Exercise data: Begin

-- ==== Sys2Proof/Tests/Slice0.lean ====
section
/-! SUPPORT. Tests and witnesses. Every expected result is copied from the spec: the encodings of 30_encoding.md and the
vectors of 95_test_vectors.md, named by their ids. A `test_witness_X` shows values that meet the hypotheses of
`Obligations.X` together, at a boundary of each clause where the statement has several. -/

open Sys2Proof Sys2Proof.Machine

namespace Sys2Proof.Tests

/-! ## Small states -/

/-- `"OLA"` (R91). -/
def ola : List Byte := [0x4F, 0x4C, 0x41]

/-- The frame of `"OLA"` under REF (W3). -/
def olaFrame : List Byte := [0x02, 0x03, 0x4F, 0x4C, 0x41, 0x41, 0x03]

/-- A block right after reset with the same record in its three units, `T0 = 0`, unbounded channels. -/
def under (c : UnitConfig) : State := State.afterReset { Params.ref with cfgCodec := c, cfgRx := c, cfgTx := c }

/-- A decoder from reset that has taken some bytes. -/
def decoderAfter (c : UnitConfig) (bs : List Byte) : Decoder := ((Decoder.atReset c.maxLen).pushAll c bs).1

def withDecoder (d : Decoder) (s : State) : State := s.setCodec { s.codec with dec := d }

def withAcc (a : Byte) (s : State) : State := s.setCodec { s.codec with acc := a }

def withChannels (fwd ret : List Byte) (s : State) : State := s.setEnv { s.env with fwd := fwd, ret := ret }

/-- A session for `"OLA"` under `MAX_LEN = 16`, in a given state with its count and deadline. -/
def session (t : TxState) (attempts deadline : Nat) (s : State) : State :=
  s.setTx { s.tx with
    tState := t, tAttempts := attempts, tDeadline := deadline, tLen := 3, tFrame := olaFrame ++ List.replicate 13 0 }

def atTick (now : Nat) (s : State) : State := s.setPorts { s.ports with tick := now }

def offering (p : List Byte) (s : State) : State := s.setPorts { s.ports with payload := p }

def bounded (depth : Nat) (s : State) : State := { s with params := { s.params with chanDepth := some depth } }

/-- One value read from the next state of an outcome. -/
def after {α : Type} (o : StepOutcome) (f : State → α) : Option α := (nextState? o).map f

/-- The registers of a decoder in the order of the vectors of 95_test_vectors.md section 4. -/
def decoderRegisters (d : Decoder) : DecState × Byte × Byte × Byte × Byte × Reason :=
  (d.dState, d.dLen, d.dIdx, d.dCsum, d.dRxcsum, d.dErr)

/-- The "session" of 95_test_vectors.md section 6. -/
def sessionOf (s : State) : TxState × Nat × Nat := (s.tx.tState, s.tx.tAttempts, s.tx.tDeadline)

/-! ## WellFormed refuses each ill-formed record -/

/-- R17: `MAX_LEN <= 255`. -/
theorem test_wellFormed_maxLen : { UnitConfig.ref with maxLen := 256 }.wellFormed = false ∧
    { UnitConfig.ref with maxLen := 255 }.wellFormed = true := by decide

/-- R17: `MAX_ATTEMPTS >= 1`. -/
theorem test_wellFormed_maxAttempts : { UnitConfig.ref with maxAttempts := 0 }.wellFormed = false ∧
    { UnitConfig.ref with maxAttempts := 1 }.wellFormed = true := by decide

/-- R17: ACK and NACK differ when NACK is enabled, and only then. -/
theorem test_wellFormed_nack :
    { UnitConfig.ref with nackEnable := true, nackByte := 0x06 }.wellFormed = false ∧
    { UnitConfig.ref with nackEnable := true }.wellFormed = true ∧
    { UnitConfig.ref with nackByte := 0x06 }.wellFormed = true := by decide

/-- R142: every command under an ill-formed record is refused `INVALID_CONFIG`. -/
theorem test_wellFormed_refusal :
    refusal? (exec .nop (under { UnitConfig.ref with maxLen := 256 })) = some .invalidConfig := by decide

/-- R81, vectors S6 to S8: the three kinds of illegal word. -/
theorem test_illegal_words :
    [0xD000, 0xE123, 0xF0FF].map decode = List.replicate 3 (.illegal .reservedOpcode) ∧
    [0x0100, 0x2100, 0x4F02].map decode = List.replicate 3 (.illegal .reservedField) ∧
    [0x0001, 0x6001, 0x9005, 0xB0FF].map decode = List.replicate 4 (.illegal .strayOperand) := by decide

/-! ## Decoding: the word of every command, written out from the fields of R78 and R80 -/

/-- `op`, then `rsv = 0000`, then `imm8`. -/
theorem test_decode_plain :
    [0b0000000000000000, 0b0001000000000000, 0b0011000000000000, 0b0101000000000000, 0b0110000000000000,
      0b0111000000000000, 0b1000000000000000, 0b1001000000000000, 0b1010000000000000, 0b1011000000000000,
      0b1100000000000000].map decode =
    [.command .nop, .command .csumClear, .command .encode, .command .decReset, .command .rxStep,
      .command .rxReset, .command .txRequestSend, .command .txStep, .command .txReset, .command .sysReset,
      .command .sysTick] := by decide

/-- Vectors S4, S5 and program P5: the two commands with a byte operand. -/
theorem test_decode_operand :
    decode 0b0010000011111111 = .command (.csumAcc 0xFF) ∧ decode 0b0100000000000000 = .command (.decPush 0x00) ∧
    decode 0x404F = .command (.decPush 0x4F) := by decide

/-- The word of every command, from R80's patterns. -/
theorem test_encode :
    [Instr.nop, .csumClear, .csumAcc 0x4F, .encode, .decPush 0x4F, .decReset, .rxStep, .rxReset, .txRequestSend, .txStep,
      .txReset, .sysReset, .sysTick].map encode =
    [0x0000, 0x1000, 0x204F, 0x3000, 0x404F, 0x5000, 0x6000, 0x7000, 0x8000, 0x9000, 0xA000, 0xB000, 0xC000] := by decide

/-- The host's reading of a table row is the decoder's. -/
theorem test_decodeTableWord :
    decodeTableWord 16 0xC000 = some .sysTick ∧ decodeTableWord 16 0xD000 = none := by decide

/-- The textual form of R91. -/
theorem test_text :
    Instr.text (.csumAcc 0x4F) .idle = "CSUM_ACC 0x4F" ∧
    Instr.text .encode { Ports.idle with payload := ola } = "ENCODE [0x4F, 0x4C, 0x41]" ∧
    Instr.text .txStep { Ports.idle with tick := 110 } = "TX_STEP @110" ∧ asciiPayload "OLA" = ola := by decide

/-! ## Codes (R83 to R90) -/

/-- R83, R85, R86. -/
theorem test_codes_of_states :
    [DecState.awaitStart, .awaitLength, .awaitPayload, .awaitChecksum, .awaitEnd, .done, .error].map DecState.code =
      [0, 1, 2, 3, 4, 5, 6] ∧
    [Reason.none, .lengthExceedsLimit, .checksumMismatch, .unexpectedEnd].map Reason.code = [0, 1, 2, 3] ∧
    [TxState.idle, .sending, .awaitingAck, .succeeded, .failed].map TxState.code = [0, 1, 2, 3, 4] := by decide

/-- R84, R87, R88, R89, R90. -/
theorem test_codes_of_results :
    [Verdict.pending, .valid [], .invalid .unexpectedEnd].map Verdict.code = [0, 1, 2] ∧
    [TxStatus.idle, .pending, .succeeded, .failed].map TxStatus.code = [0, 1, 2, 3] ∧
    [EncodeResult.frame olaFrame, .payloadTooLarge].map EncodeResult.code = [0, 1] ∧
    [EncodeResult.frame olaFrame, .payloadTooLarge].map EncodeResult.count = [7, 0] ∧
    [ReqResult.none, .accepted, .payloadTooLarge, .notIdle].map ReqResult.code = [0, 1, 2, 3] ∧
    [RxPolicy.one, .all].map rxPolicyCode = [0, 1] ∧
    [DecTerminalPolicy.discard, .autoReset].map decTerminalPolicyCode = [0, 1] := by decide

/-- R51. -/
theorem test_status :
    [TxState.idle, .sending, .awaitingAck, .succeeded, .failed].map TxState.status =
      [.idle, .pending, .pending, .succeeded, .failed] := by decide

/-! ## One step of each command -/

/-- S1. -/
theorem test_nop : nextState? (exec .nop (withAcc 0x5A State.reset)) = some (withAcc 0x5A State.reset) := by decide

/-- K1. -/
theorem test_csumClear : after (exec .csumClear (withAcc 0x4C State.reset)) (·.codec.acc) = some 0x00 := by decide

/-- K2, its second command. -/
theorem test_csumAcc : after (exec (.csumAcc 0x4F) (withAcc 0x03 State.reset)) (·.codec.acc) = some 0x4C := by decide

/-- K5. -/
theorem test_csumAcc_inverts : after (exec (.csumAcc 0xFF) (withAcc 0x5A State.reset)) (·.codec.acc) = some 0xA5 := by
  decide

/-- The `Csum` table of 95_test_vectors.md section 2. -/
theorem test_csum :
    [[], [0x01], [0x02], [0xFF, 0xFF], ola, [0x4E, 0x4D, 0x41], List.replicate 16 0x00].map csum =
      [0x00, 0x00, 0x03, 0x02, 0x41, 0x41, 0x10] := by decide

/-- E1. -/
theorem test_encode_frame :
    after (exec .encode (offering ola State.reset)) (·.codec.resp) = some (some (.encoded (.frame olaFrame))) := by decide

/-- E6. -/
theorem test_encode_too_large :
    after (exec .encode (offering (List.replicate 17 0x00) State.reset)) (·.codec.resp) =
      some (some (.encoded .payloadTooLarge)) := by decide

/-- DC1, its last byte. -/
theorem test_decPush_valid :
    after (exec (.decPush 0x03) (withDecoder (decoderAfter .ref [0x02, 0x03, 0x4F, 0x4C, 0x41, 0x41]) State.reset))
      (·.codec.resp) = some (some (.verdict (.valid ola))) ∧
    after (exec (.decPush 0x03) (withDecoder (decoderAfter .ref [0x02, 0x03, 0x4F, 0x4C, 0x41, 0x41]) State.reset))
      (fun s => decoderRegisters s.codec.dec) = some (.done, 3, 3, 0x41, 0x41, .none) := by decide

/-- DC15: the byte that causes an error is consumed, here a START byte under AUTO_RESET. -/
theorem test_decPush_consumes_the_bad_byte :
    after (exec (.decPush 0x02) (withDecoder (decoderAfter { UnitConfig.ref with decTerminalPolicy := .autoReset }
        [0x02, 0x03, 0x4F, 0x4C, 0x41, 0x41]) (under { UnitConfig.ref with decTerminalPolicy := .autoReset })))
      (fun s => (s.codec.resp, s.codec.dec.dState)) =
    some (some (.verdict (.invalid .unexpectedEnd)), .error) := by decide

/-- DC17. -/
theorem test_decReset :
    after (exec .decReset (withDecoder (decoderAfter .ref [0x02, 0x11, 0x01]) State.reset))
      (fun s => decoderRegisters s.codec.dec) = some (.awaitStart, 0, 0, 0x00, 0x00, .none) := by decide

/-- X1. -/
theorem test_rxStep :
    after (exec .rxStep (withChannels ([0x02, 0x20] ++ olaFrame) [] State.reset))
      (fun s => (s.rx.resp, s.rx.rxLastErr, s.env.fwd, s.env.ret)) =
    some (some (.payload ola), .lengthExceedsLimit, [], [0x06]) ∧
    after (exec .rxStep (withChannels ([0x02, 0x20] ++ olaFrame) [] State.reset))
      (fun s => (s.rx.rxReady, s.rx.dec.dState)) = some (true, .awaitStart) := by decide

/-- X2, its first command: ALL stops at a Valid verdict. -/
theorem test_rxStep_stops_at_a_frame :
    after (exec .rxStep (withChannels (olaFrame ++ [0x02, 0x00, 0x00, 0x03]) [] State.reset))
      (fun s => (s.rx.resp, s.env.fwd)) = some (some (.payload ola), [0x02, 0x00, 0x00, 0x03]) := by decide

/-- X6, its fourth command: the partial frame is dropped, the channels stay. -/
theorem test_rxReset :
    after (exec .rxReset ((withChannels [0x4C] [0x06] State.reset).setRx
        { State.reset.rx with dec := decoderAfter .ref [0x02, 0x03, 0x4F], rxReady := true }))
      (fun s => (s.rx.dec.dState, s.rx.rxReady, s.rx.rxLastErr, s.env.fwd, s.env.ret)) =
    some (.awaitStart, false, .none, [0x4C], [0x06]) := by decide

/-- T1. -/
theorem test_txRequestSend :
    after (exec .txRequestSend (offering ola State.reset))
      (fun s => (s.tx.resp, sessionOf s, s.tx.tLen, s.tx.tFrame.take 7, s.env.fwd)) =
    some (some (.request .accepted), (.sending, 1, 0), 3, olaFrame, []) := by decide

/-- T3. -/
theorem test_txRequestSend_not_idle :
    after (exec .txRequestSend (offering (List.replicate 17 0x00) (session .awaitingAck 1 110 State.reset)))
      (fun s => (s.tx.resp, sessionOf s)) = some (some (.request .notIdle), .awaitingAck, 1, 110) := by decide

/-- T6. -/
theorem test_txStep_transmits :
    after (exec .txStep (atTick 10 (session .sending 1 0 State.reset)))
      (fun s => (s.tx.resp, s.env.fwd, sessionOf s)) =
    some (some (.status .pending), olaFrame, .awaitingAck, 1, 110) := by decide

/-- T8: an ACK wins over a reached deadline. -/
theorem test_txStep_ack_wins :
    after (exec .txStep (atTick 110 (withChannels [] [0x06] (session .awaitingAck 1 110 State.reset))))
      (fun s => (s.tx.resp, s.env.ret, sessionOf s)) =
    some (some (.status .succeeded), [], .succeeded, 1, 110) := by decide

/-- T19. -/
theorem test_txReset :
    after (exec .txReset (withChannels olaFrame [0x06] (session .failed 3 312 State.reset)))
      (fun s => (sessionOf s, s.tx.tLen, s.tx.tFrame, s.env.fwd, s.env.ret)) =
    some ((.idle, 0, 0), 0, List.replicate 20 0x00, olaFrame, [0x06]) := by decide

/-- S2. -/
theorem test_sysReset :
    nextState? (exec .sysReset (withChannels olaFrame [0x06] (session .failed 3 312 State.reset))) =
      some State.reset := by decide

/-- P1, tick 10. -/
theorem test_sysTick :
    after (exec .sysTick { State.reset with
        env := { State.reset.env with now := 10 }, ports := { Ports.idle with req := some ola } })
      (fun s => (sessionOf s, s.rx.resp, s.env)) =
    some ((.awaitingAck, 1, 110), some (.payload ola), { fwd := [], ret := [0x06], now := 11, delivered := [ola] }) := by
  decide

/-- P2, tick 10: the ACK pushed in this tick is dropped. -/
theorem test_sysTick_drops_the_ack :
    after (exec .sysTick { State.reset with
        env := { State.reset.env with now := 10 }, ports := { Ports.idle with req := some ola, retDraws := [.drop] } })
      (fun s => (sessionOf s, s.env.ret)) = some ((.awaitingAck, 1, 110), []) := by decide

Exercise data: End

▸ Exercise brief: A single number is the reply: the count of lines in the entries above that have the word "offering".

▸ Response area: 5